We have two choices when in each state, i.e. remain in the current state or move to the other. We will say that the interval 0 to X represents the chance of staying in the current state so for gym a number generated less than 0.5 will mean staying in the gym state and an number greater than or equal to 0.5 will transision us to the computer games state. For the computer games state Anything less than 0.8 will keep us playing games! 

Lets see this example in action. Highlight the cell below and run it to see what is generated. 

In [7]:
import random #import the random library

DAYS_TO_GENERATE = 5

GYM_GYM = 0.5 #Probabilty of being in gym state and staying there
GYM_GAMES = 0.5 #Probabilty of being in gym state moving to the games state

GAMES_GAMES = 0.8 #We stay playing games if we played today
GAMES_GYM = 0.2 #We go to the gym if we played today.

current_state = "Gym" #Lets start with good intentions! 

print("Starting state {}".format(current_state))

for i in range(DAYS_TO_GENERATE):
    
    random_number = random.random() #Generate a random number
    
    if current_state == "Gym": 
        if random_number < GYM_GYM: #use the gym probabilities 
            current_state = "Gym"
        else:
            current_state = "Games"
    else: 
        if random_number < GAMES_GAMES: #use the games probabilities 
            current_state = "Games"
        else:
            current_state = "Gym"

    print("Day: {} \t Chosen number: {} \t New state: {}".format(i+1, random_number, current_state))

Starting state Gym
Day: 1 	 Chosen number: 0.6230590578557484 	 New state: Games
Day: 2 	 Chosen number: 0.6844879343525906 	 New state: Games
Day: 3 	 Chosen number: 0.3796033546412224 	 New state: Games
Day: 4 	 Chosen number: 0.7399287417471544 	 New state: Games
Day: 5 	 Chosen number: 0.07565741921565827 	 New state: Games


## Activity 1 (5 minutes)
Experiment with the code above. Here are some suggestions: 
1. Change the number of days generated
2. Change the starting state
3. Modify the transition probabilites 

## Data representation 
In the example above we defined variables to store the probabilities of the transitions. With large numbers of states this clearly wont be possible (the maximum number of transitions for $n$ states is $n^{2}$), so even with just 10 states there could be up to 100 transitions. 

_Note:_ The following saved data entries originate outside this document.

-- ==== Sys2Proof/WellFormed.lean ====
section
/-! DEFINITION. Which commands an 8-bit operand can express: an index is 0 to 255 (spec R71, R78). -/

namespace Sys2Proof

/-- The check on an index operand: it fits `cmd[7:0]`. -/
def indexFits (i : Nat) : Bool := i < 256

/-- A command that some 16-bit word encodes. A data byte always fits. -/
def Instr.wf : Instr → Bool
  | .encRd i | .pktRd i | .decRd i => indexFits i
  | .crcInit | .crcUpd _ | .crcRd | .encInit | .encPut _ | .encLen | .pktInit | .pktPut _ | .pktChk
  | .decInit | .decPush _ | .decStat | .decLen => true

end Sys2Proof
end

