-- ==== Sys2Proof/Machine/Ops.lean ====
section
/-! DEFINITION. The named operations over buffers and registers: byte access (spec R14, R52), the response (R72, R73, R190),
the legal states (R35), and reset (R220). -/

namespace Sys2Proof.Machine

/-! ### Buffers -/

/-- What an unlisted byte of a buffer reads as (log 5): the spec leaves it unspecified, and no command observes it (R33). -/
def Memory.fill : Byte := 0x00

/-- `BUF[i]` (R14): one byte, no extension (R52). -/
def Memory.read : Memory → Nat → Byte
  | [], _ => Memory.fill
  | (k, v) :: m, a => if k = a then v else Memory.read m a

/-- The buffer without its entry at `a`. -/
def Memory.erase (m : Memory) (a : Nat) : Memory := m.filter (fun c => c.1 != a)

/-- A new entry put in its place by index. -/
def Memory.insert : Memory → Nat → Byte → Memory
  | [], a, v => [(a, v)]
  | (k, w) :: m, a, v => if a < k then (a, v) :: (k, w) :: m else (k, w) :: Memory.insert m a v

/-- `BUF[i] <- v` (R14): one byte; the canonical form is kept. -/
def Memory.write (m : Memory) (a : Nat) (v : Byte) : Memory :=
  if v = Memory.fill then Memory.erase m a else Memory.insert (Memory.erase m a) a v

/-- The half-open slice `BUF[lo..hi)` (R12). -/
def Memory.slice (m : Memory) (lo hi : Nat) : List Byte :=
  (List.range (hi - lo)).map (fun k => Memory.read m (lo + k))

/-- The canonical form: indices strictly rising, no entry equal to what an unlisted index reads as. -/
def Memory.wf : Memory → Bool
  | [] => true
  | [(_, v)] => v != Memory.fill
  | (k, v) :: (l, w) :: m => v != Memory.fill && decide (k < l) && Memory.wf ((l, w) :: m)

/-- Every listed index lies in a buffer of `cap` bytes (R50). -/
def Memory.within (m : Memory) (cap : Nat) : Bool := m.all (fun c => decide (c.1 < cap))

/-! ### Responses -/

/-- The status codes of R73. -/
def statusCode : Status → BitVec 4
  | .ok => 0x0
  | .lengthErr => 0x1
  | .headerErr => 0x2
  | .lengthFieldErr => 0x3
  | .crcErr => 0x4
  | .rangeErr => 0x5
  | .stateErr => 0x6
  | .illegalCmd => 0x7

/-- The response word: zero, status, data (R72). -/
def rspWord (st : Status) (data : Byte) : RspWord := 0b0000#4 ++ statusCode st ++ data

/-- `respond(S, d)` (R14): the command's one response word. -/
def State.respond (s : State) (st : Status) (data : Byte) : State :=
  { s with rspOut := s.rspOut ++ [rspWord st data] }

/-- What the block does in place of taking an exception (R190, R201): the error is the status of the response, its data
is 0x00, no state is saved and control goes nowhere. What a program does to return from one is the unit's INIT (R202). -/
def State.respondErr (s : State) (st : Status) : State := s.respond st 0x00

/-! ### Legal states -/

/-- R35, framer. -/
abbrev State.EncLegal (s : State) : Prop :=
  s.encLen.toNat ≤ hw.maxPayload ∧ (s.encOvf = true → s.encLen.toNat = hw.maxPayload)

/-- R35, deframer. -/
abbrev State.PktLegal (s : State) : Prop :=
  s.pktLen.toNat ≤ hw.pktCap ∧ (s.pktOvf = true → s.pktLen.toNat = hw.pktCap)

/-- R35, stream decoder. -/
abbrev State.DecLegal (s : State) : Prop :=
  s.decExpLen.toNat ≤ hw.maxPayload ∧ s.decCnt.toNat ≤ s.decExpLen.toNat ∧
  (s.decState = .awaitingHeader ∨ s.decState = .awaitingLength → s.decCnt = 0 ∧ s.decExpLen = 0) ∧
  (s.decState = .awaitingData → s.decCnt.toNat < s.decExpLen.toNat) ∧
  (s.decState = .awaitingCrc ∨ s.decState = .ready → s.decCnt = s.decExpLen)

/-- The bit patterns the spec gives behaviour for: the invariants of R35. -/
abbrev State.Legal (s : State) : Prop := s.EncLegal ∧ s.PktLegal ∧ s.DecLegal

/-- A command's outcome: its effect in a legal state; in any other bit pattern "this spec gives no behaviour and a model
should refuse it" (R35, 93 U7; log 6). -/
def onLegal (s s' : State) : Host.Outcome State Fault Refusal :=
  if s.Legal then .next s' else .refused .unreachableState

/-! ### Reset -/

/-- Reset by `rst` (R220): every counter, flag and `CRC_ACC`, and the decoder's state; the buffer bytes are left as they
stand (unspecified and unobservable; log 11). -/
def State.resetBlock (s : State) : State :=
  { s with crcAcc := 0x00, encLen := 0, encOvf := false, pktLen := 0, pktOvf := false
           decState := .awaitingHeader, decExpLen := 0, decCnt := 0 }

end Sys2Proof.Machine
end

Though not the optimal representation, one way to visualise the state transistions would be to place them in an array (or list in python), having them occur the number of times that represent their particular probabilities. 

For our inital example we could have some code as below: 

`
gym_transitions = ["Gym","Games"] #Represents one half probability of each transision
games_transitions = ["Games", "Games, "Games", "Games", "Gym"] #Represents 4/5 or 80% probability of games
`

If we do this then we can make use of the `choice` method in python's library to select from the options randomly.

`current_state = random.choice(games_transitions)`

Lets take a look at the example using the array based scheme. 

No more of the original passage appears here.